─── Supplied data ───

-- ==== Sys2Proof/Laws/Invariant.lean ====
section
/-! SUPPORT. The invariant `State.wf` survives each shared operation, each host operation, each callback and each guest access, which
also keep what only the loop and the host change: the parameters, the execute segment, the three addresses, the counter, the
status, the active run and the pending calls. -/

namespace Sys2Proof.Laws

open Sys2Proof.Machine

/-- What no part of an instruction changes. -/
structure Kept (s t : State) : Prop where
  fixed : s.SameFixed t
  counter : t.counter = s.counter
  status : t.status = s.status
  run : t.run = s.run
  hostCalls : t.hostCalls = s.hostCalls
  scripts : t.scripts = s.scripts

/-- The invariant, and what no part of an instruction that began in `s` changes. -/
structure Good (s t : State) : Prop where
  wf : t.wf
  kept : Kept s t

theorem sameFixed_refl (s : State) : s.SameFixed s := ⟨rfl, rfl, rfl, rfl, rfl, rfl⟩
theorem kept_refl (s : State) : Kept s s := ⟨sameFixed_refl s, rfl, rfl, rfl, rfl, rfl⟩
theorem good_refl {s : State} (h : s.wf) : Good s s := ⟨h, kept_refl s⟩

theorem Good.w {s t : State} (h : Good s t) : t.w = s.w := by rw [State.w, h.kept.fixed.params]

/-! ### The parts of the invariant read only some fields -/

theorem cpuWf_congr {s t : State} (h : s.CpuWf) (e1 : t.params = s.params := by rfl) (e2 : t.regs = s.regs := by rfl)
    (e3 : t.pc = s.pc := by rfl) : t.CpuWf := by
  have hw : t.w = s.w := by simp [State.w, e1]
  exact ⟨by rw [e2]; exact h.x0, by rw [e2, hw]; exact h.regs, by rw [e3, hw]; exact h.pc⟩

theorem addrWf_congr {s t : State} (h : s.AddrWf) (e1 : t.params = s.params := by rfl) (e2 : t.execBase = s.execBase := by rfl)
    (e3 : t.execLen = s.execLen := by rfl) (e4 : t.startAddress = s.startAddress := by rfl)
    (e5 : t.stackAddress = s.stackAddress := by rfl) (e6 : t.exitAddress = s.exitAddress := by rfl) : t.AddrWf := by
  have hw : t.w = s.w := by simp [State.w, e1]
  refine ⟨?_, ?_, ?_, ?_, ?_, ?_⟩
  · rw [e4, hw]; exact h.start
  · rw [e5, hw]; exact h.stack
  · rw [e6, hw]; exact h.exit
  · rw [e2, e3, hw]; exact h.exec
  · rw [e5]; exact h.stackAligned
  · rw [e2, e1]; exact h.execAligned

theorem pagesWf_congr {s t : State} (h : s.PagesWf) (e1 : t.params = s.params := by rfl) (e2 : t.pages = s.pages := by rfl)
    (e3 : t.mem = s.mem := by rfl) (e4 : t.hostMem = s.hostMem := by rfl) : t.PagesWf := by
  have hw : t.w = s.w := by simp [State.w, e1]
  refine ⟨?_, ?_, ?_, ?_, ?_⟩
  · rw [e2]; exact h.sorted
  · rw [e2, hw]; exact h.inSpace
  · rw [e3]; exact h.mem
  · rw [e4]; exact h.hostMem
  · rw [e3]; intro c hc; rw [pageAt_congr e2]; exact h.backed c hc

theorem resvWf_congr {s t : State} (h : s.ResvWf) (e1 : t.params = s.params := by rfl) (e2 : t.resv = s.resv := by rfl) :
    t.ResvWf := by
  have hw : t.w = s.w := by simp [State.w, e1]
  exact ⟨by rw [e2, e1]; exact h.ext, by rw [e2]; exact h.aligned, by rw [e2, hw]; exact h.width⟩

theorem runWf_congr {s t : State} (h : s.RunWf) (e1 : t.run = s.run := by rfl) (e2 : t.status = s.status := by rfl)
    (e3 : t.counter = s.counter := by rfl) : t.RunWf :=
  ⟨by rw [e1, e2]; exact h.running, by rw [e1, e3]; exact h.started⟩

theorem sameFixed_congr {s t u : State} (h : s.SameFixed t) (e1 : u.params = t.params := by rfl)
    (e2 : u.execBase = t.execBase := by rfl) (e3 : u.execLen = t.execLen := by rfl)
    (e4 : u.startAddress = t.startAddress := by rfl) (e5 : u.stackAddress = t.stackAddress := by rfl)
    (e6 : u.exitAddress = t.exitAddress := by rfl) : s.SameFixed u :=
  ⟨e1.trans h.params, e2.trans h.execBase, e3.trans h.execLen, e4.trans h.startAddress, e5.trans h.stackAddress,
    e6.trans h.exitAddress⟩

theorem kept_congr {s t u : State} (h : Kept s t) (f : s.SameFixed u) (e1 : u.counter = t.counter := by rfl)
    (e2 : u.status = t.status := by rfl) (e3 : u.run = t.run := by rfl) (e4 : u.hostCalls = t.hostCalls := by rfl)
    (e5 : u.scripts = t.scripts := by rfl) : Kept s u :=
  ⟨f, e1.trans h.counter, e2.trans h.status, e3.trans h.run, e4.trans h.hostCalls, e5.trans h.scripts⟩

/-- An update that keeps every field the invariant and `Kept` read keeps `Good`. -/
theorem Good.congr {s t u : State} (h : Good s t)
    (e : u.params = t.params ∧ u.regs = t.regs ∧ u.pc = t.pc ∧ u.counter = t.counter ∧ u.status = t.status ∧
      u.resv = t.resv ∧ u.pages = t.pages ∧ u.mem = t.mem ∧ u.hostMem = t.hostMem ∧ u.execBase = t.execBase ∧
      u.execLen = t.execLen ∧ u.startAddress = t.startAddress ∧ u.stackAddress = t.stackAddress ∧
      u.exitAddress = t.exitAddress ∧ u.handlers = t.handlers ∧ u.run = t.run ∧ u.hostCalls = t.hostCalls ∧
      u.scripts = t.scripts) : Good s u := by
  obtain ⟨e1, e2, e3, e4, e5, e6, e7, e8, e9, e10, e11, e12, e13, e14, e15, e16, e17, e18⟩ := e
  exact ⟨⟨cpuWf_congr h.wf.cpu e1 e2 e3, addrWf_congr h.wf.addr e1 e10 e11 e12 e13 e14, pagesWf_congr h.wf.pages e1 e7 e8 e9,
      resvWf_congr h.wf.resv e1 e6, runWf_congr h.wf.run e16 e5 e4, by rw [e15]; exact h.wf.handlers⟩,
    kept_congr h.kept (sameFixed_congr h.kept.fixed e1 e10 e11 e12 e13 e14) e4 e5 e16 e17 e18⟩

/-! ### Registers, pc, reservation, counters -/

theorem canonical_wrap (w : Width) (v : Word) : canonical w (wrap w v) := wrap_wrap w v

theorem good_setReg {s t : State} (h : Good s t) (r : Reg) (v : Word) : Good s (t.setReg r v) := by
  unfold State.setReg
  split
  · exact h
  · rename_i hr
    refine ⟨⟨⟨?_, ?_, h.wf.cpu.pc⟩, addrWf_congr h.wf.addr, pagesWf_congr h.wf.pages, resvWf_congr h.wf.resv,
      runWf_congr h.wf.run, h.wf.handlers⟩, kept_congr h.kept (sameFixed_congr h.kept.fixed)⟩
    · have : r.toNat ≠ 0 := fun e => hr (BitVec.eq_of_toNat_eq e)
      simp [this, h.wf.cpu.x0]
    · intro i
      show canonical t.w _
      simp only [Fin.getElem_fin, Vector.getElem_set]
      split
      · exact canonical_wrap _ _
      · exact h.wf.cpu.regs i

theorem good_setPc {s t : State} (h : Good s t) (v : Word) : Good s (t.setPc v) :=
  ⟨⟨⟨h.wf.cpu.x0, h.wf.cpu.regs, canonical_wrap _ _⟩, addrWf_congr h.wf.addr, pagesWf_congr h.wf.pages,
    resvWf_congr h.wf.resv, runWf_congr h.wf.run, h.wf.handlers⟩, kept_congr h.kept (sameFixed_congr h.kept.fixed)⟩

theorem good_resv {s t : State} (h : Good s t) (rv' : Reservation)
    (hrv : rv'.valid = true → t.params.extA = true ∧ rv'.addr.toNat % (sizeOfWidth rv'.width).bytes = 0 ∧
      (rv'.width = .w8 → t.w = .w8)) : Good s { t with resv := rv' } :=
  ⟨⟨cpuWf_congr h.wf.cpu, addrWf_congr h.wf.addr, pagesWf_congr h.wf.pages,
    ⟨fun e => (hrv e).1, fun e => (hrv e).2.1, fun e => (hrv e).2.2⟩, runWf_congr h.wf.run, h.wf.handlers⟩,
    kept_congr h.kept (sameFixed_congr h.kept.fixed)⟩

theorem good_clearResv {s t : State} (h : Good s t) : Good s t.clearResv := good_resv h _ (by simp)

theorem good_drawn {s t : State} (h : Good s t) : Good s t.drawn := h.congr (by simp)

theorem good_drawReservation {s t : State} (h : Good s t) : Good s (drawReservation t) := by
  have := good_resv h { t.resv with valid := t.resv.valid && Config.freeBool t.draws } (by
    intro e
    have e' : t.resv.valid = true := by simp at e; exact e.1
    exact ⟨h.wf.resv.ext e', h.wf.resv.aligned e', h.wf.resv.width e'⟩)
  exact this.congr (by simp [drawReservation])

theorem good_stopped {s t : State} (h : Good s t) (b : Bool) : Good s { t with stopped := b } := h.congr (by simp)
theorem good_hostResult {s t : State} (h : Good s t) (r : HostResult) : Good s { t with hostResult := r } := h.congr (by simp)
theorem good_undo {s t : State} (h : Good s t) (u : List (Place × Byte)) : Good s { t with undo := u } := h.congr (by simp)

theorem good_handlers {s t : State} (h : Good s t) (m : List (Nat × Nat)) (hm : SMap.sorted m) :
    Good s { t with handlers := m } :=
  ⟨⟨cpuWf_congr h.wf.cpu, addrWf_congr h.wf.addr, pagesWf_congr h.wf.pages, resvWf_congr h.wf.resv, runWf_congr h.wf.run, hm⟩,
    kept_congr h.kept (sameFixed_congr h.kept.fixed)⟩

/-! ### Pages and bytes -/

theorem good_pages {s t : State} (h : Good s t) (ps : List (Nat × Page)) (m hm : List Host.Cell) (u : List (Place × Byte))
    (hs : SMap.sorted ps) (hi : ∀ e ∈ ps, e.1 < pageCount t.w) (hw : Memory.wf m) (hh : Memory.wf hm)
    (hb : ∀ c ∈ m, (SMap.find ps (pageOf c.1)).isSome = true) :
    Good s { t with pages := ps, mem := m, hostMem := hm, undo := u } :=
  ⟨⟨cpuWf_congr h.wf.cpu, addrWf_congr h.wf.addr, ⟨hs, hi, hw, hh, hb⟩, resvWf_congr h.wf.resv, runWf_congr h.wf.run,
    h.wf.handlers⟩, kept_congr h.kept (sameFixed_congr h.kept.fixed)⟩

theorem isSome_find_insert {α : Type} {m : List (Nat × α)} (k q : Nat) (v : α) (h : (SMap.find m q).isSome = true) :
    (SMap.find (SMap.insert k v m) q).isSome = true := by
  rw [find_insert]; split <;> simp [h]

theorem lt_of_mem_insert {α : Type} {m : List (Nat × α)} {k b : Nat} {v : α} (hk : k < b) (h : ∀ e ∈ m, e.1 < b) :
    ∀ e ∈ SMap.insert k v m, e.1 < b := by
  intro e he
  rcases mem_insert he with rfl | he
  · exact hk
  · exact h e he

theorem good_setPage {s t : State} (h : Good s t) (n : Nat) (p : Page) (hn : n < pageCount t.w) : Good s (t.setPage n p) :=
  good_pages h _ _ _ _ (sorted_insert _ _ h.wf.pages.sorted) (lt_of_mem_insert hn h.wf.pages.inSpace) h.wf.pages.mem
    h.wf.pages.hostMem fun c hc => isSome_find_insert _ _ _ (h.wf.pages.backed c hc)

/-- A page that is mapped has a page number of the address space. -/
theorem page_lt {s : State} (h : s.PagesWf) {n : Nat} {p : Page} (hp : s.pageAt n = some p) : n < pageCount s.w := by
  have aux : ∀ (m : List (Nat × Page)), (∀ e ∈ m, e.1 < pageCount s.w) → SMap.find m n = some p → n < pageCount s.w := by
    intro m
    induction m with
    | nil => simp [SMap.find]
    | cons e t ih =>
      obtain ⟨k, v⟩ := e
      intro hm hf
      unfold SMap.find at hf
      split at hf
      · rename_i hk; rw [hk]; exact hm (k, v) (List.mem_cons_self ..)
      · exact ih (fun e he => hm e (List.mem_cons_of_mem _ he)) hf
  exact aux _ h.inSpace hp

theorem pageOf_in (n o : Nat) (ho : o < pageSize) : pageOf (n * pageSize + o) = n := by
  simp only [pageOf, pageSize] at *
  omega

theorem good_installPage {s t : State} (h : Good s t) (n : Nat) (p : Page) (bs : List Byte) (hn : n < pageCount t.w) :
    Good s (t.installPage n p bs) := by
  refine good_pages h _ _ _ _ (sorted_insert _ _ h.wf.pages.sorted) (lt_of_mem_insert hn h.wf.pages.inSpace)
    (wf_writeBytes _ _ (wf_dropKeys _ h.wf.pages.mem)) h.wf.pages.hostMem fun c hc => ?_
  rcases mem_writeBytes hc with hc | ⟨h1, h2⟩
  · exact isSome_find_insert _ _ _ (h.wf.pages.backed c (mem_dropKeys.mp hc).1)
  · have hl : (if p.variant.buffer?.isSome then [] else bs.take pageSize).length ≤ pageSize := by split <;> simp
    obtain ⟨o, ho⟩ : ∃ o, c.1 = n * pageSize + o := ⟨c.1 - n * pageSize, by omega⟩
    rw [ho, pageOf_in n o (by omega), find_insert_self]; rfl

theorem good_removePages {s t : State} (h : Good s t) (q : Nat → Bool) : Good s (t.removePages q) := by
  refine good_pages h _ _ _ _ (sorted_dropKeys _ h.wf.pages.sorted)
    (fun e he => h.wf.pages.inSpace e (mem_dropKeys.mp he).1) (wf_dropKeys _ h.wf.pages.mem) h.wf.pages.hostMem fun c hc => ?_
  obtain ⟨h1, h2⟩ := mem_dropKeys.mp hc
  rw [find_dropKeys, h2]
  exact h.wf.pages.backed c h1

/-- A byte put where a page or the host backs it. -/
theorem good_put {s t : State} (h : Good s t) (p : Place) (b : Byte) (hp : t.backed p = true) : Good s (t.put p b) := by
  cases p with
  | guest a =>
    refine good_pages h _ _ _ _ h.wf.pages.sorted h.wf.pages.inSpace (wf_write _ _ h.wf.pages.mem) h.wf.pages.hostMem
      fun c hc => ?_
    rcases mem_write hc with hc | rfl
    · exact h.wf.pages.backed c hc
    · exact hp
  | host a =>
    exact good_pages h _ _ _ _ h.wf.pages.sorted h.wf.pages.inSpace h.wf.pages.mem (wf_write _ _ h.wf.pages.hostMem)
      h.wf.pages.backed

theorem good_hostPut {s t : State} (h : Good s t) (p : Place) (b : Byte) (hp : t.backed p = true) : Good s (t.hostPut p b) :=
  good_undo (good_put h p b hp) _

theorem good_putNoted {s t : State} (h : Good s t) (p : Place) (b : Byte) (hp : t.backed p = true) :
    Good s (t.putNoted p b) := good_undo (good_put h p b hp) _

/-- Bytes stored in pages that are mapped. -/
theorem good_storeBytes {s : State} (bs : List Byte) {t : State} (a : Nat) (h : Good s t)
    (hp : ∀ q, a ≤ q → q < a + bs.length → (t.pageAt (pageOf q)).isSome = true) : Good s (t.storeBytes a bs) := by
  induction bs generalizing t a with
  | nil => exact h
  | cons b bs ih =>
    simp only [List.length_cons] at hp
    refine ih (a + 1) (good_put h _ _ (backed_place (hp a (by omega) (by omega)))) fun q h1 h2 => ?_
    rw [pageAt_congr (put_pages ..)]
    exact hp q (by omega) (by omega)

/-- The host's own memory is always there. -/
theorem good_writeBuffer {s : State} (bs : List Byte) {t : State} (p : HostAddr) (h : Good s t) : Good s (writeBuffer p bs t) := by
  induction bs generalizing t p with
  | nil => exact h
  | cons b bs ih => exact ih _ (good_hostPut h _ _ rfl)

/-- Notes are given back where their place is still backed. -/
theorem good_restoreBytes {s : State} (notes : List (Place × Byte)) {t : State} (h : Good s t) :
    Good s (restoreBytes notes t) := by
  induction notes generalizing t with
  | nil => exact h
  | cons c notes ih =>
    obtain ⟨p, b⟩ := c
    unfold restoreBytes
    split
    · rename_i hb; exact ih (good_put h _ _ hb)
    · exact ih h

theorem pageCount_pos (w : Width) : 0 < pageCount w := by simp [pageCount]

/-- The page number of an `XLEN`-bit address is one of the address space. -/
theorem pageOf_lt (w : Width) (v : Word) (h : canonical w v) : pageOf v.toNat < pageCount w := by
  have hv : v.toNat < 2 ^ w.xlen := by
    cases w with
    | w4 => rw [← h]; simp [wrap, Width.xlen, Width.bytes]; omega
    | w8 => exact v.isLt
  cases w <;> simp [pageOf, pageSize, pageCount, Width.xlen, Width.bytes] at hv ⊢ <;> omega

theorem pagesTouched_lt {w : Width} {base len n : Nat} (h : n ∈ pagesTouched w base len) : n < pageCount w := by
  unfold pagesTouched at h
  split at h
  · simp at h
  · simp only [List.mem_map, List.mem_range] at h
    obtain ⟨k, hk, rfl⟩ := h
    have := pageCount_pos w
    omega

theorem keeps_createOwned {s t : State} (h : Good s t) (n : Nat) (attr : PageAttr) (hn : n < pageCount t.w) :
    Keeps (Good s) (createOwned n attr t) := by
  unfold createOwned; split
  · exact h
  · exact good_installPage h _ _ _ hn

theorem keeps_promoteOwned {s t : State} (h : Good s t) (n : Nat) (p : Page) (hn : n < pageCount t.w) :
    Keeps (Good s) (promoteOwned n p t) := by
  unfold promoteOwned; split
  · exact h
  · exact good_setPage h _ _ hn

end Sys2Proof.Laws
end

───

*Work to be completed:* Among the records above, only the lines between the line holding "obtain ⟨p, b⟩ := c" and the line holding "theorem pageOf_lt (w", inclusive, are to be output, exactly as written.

*Expected output:*
    obtain ⟨p, b⟩ := c
    unfold restoreBytes
    split
    · rename_i hb; exact ih (good_put h _ _ hb)
    · exact ih h

theorem pageCount_pos (w : Width) : 0 < pageCount w := by simp [pageCount]

/-- The page number of an `XLEN`-bit address is one of the address space. -/
theorem pageOf_lt (w : Width) (v : Word) (h : canonical w v) : pageOf v.toNat < pageCount w := by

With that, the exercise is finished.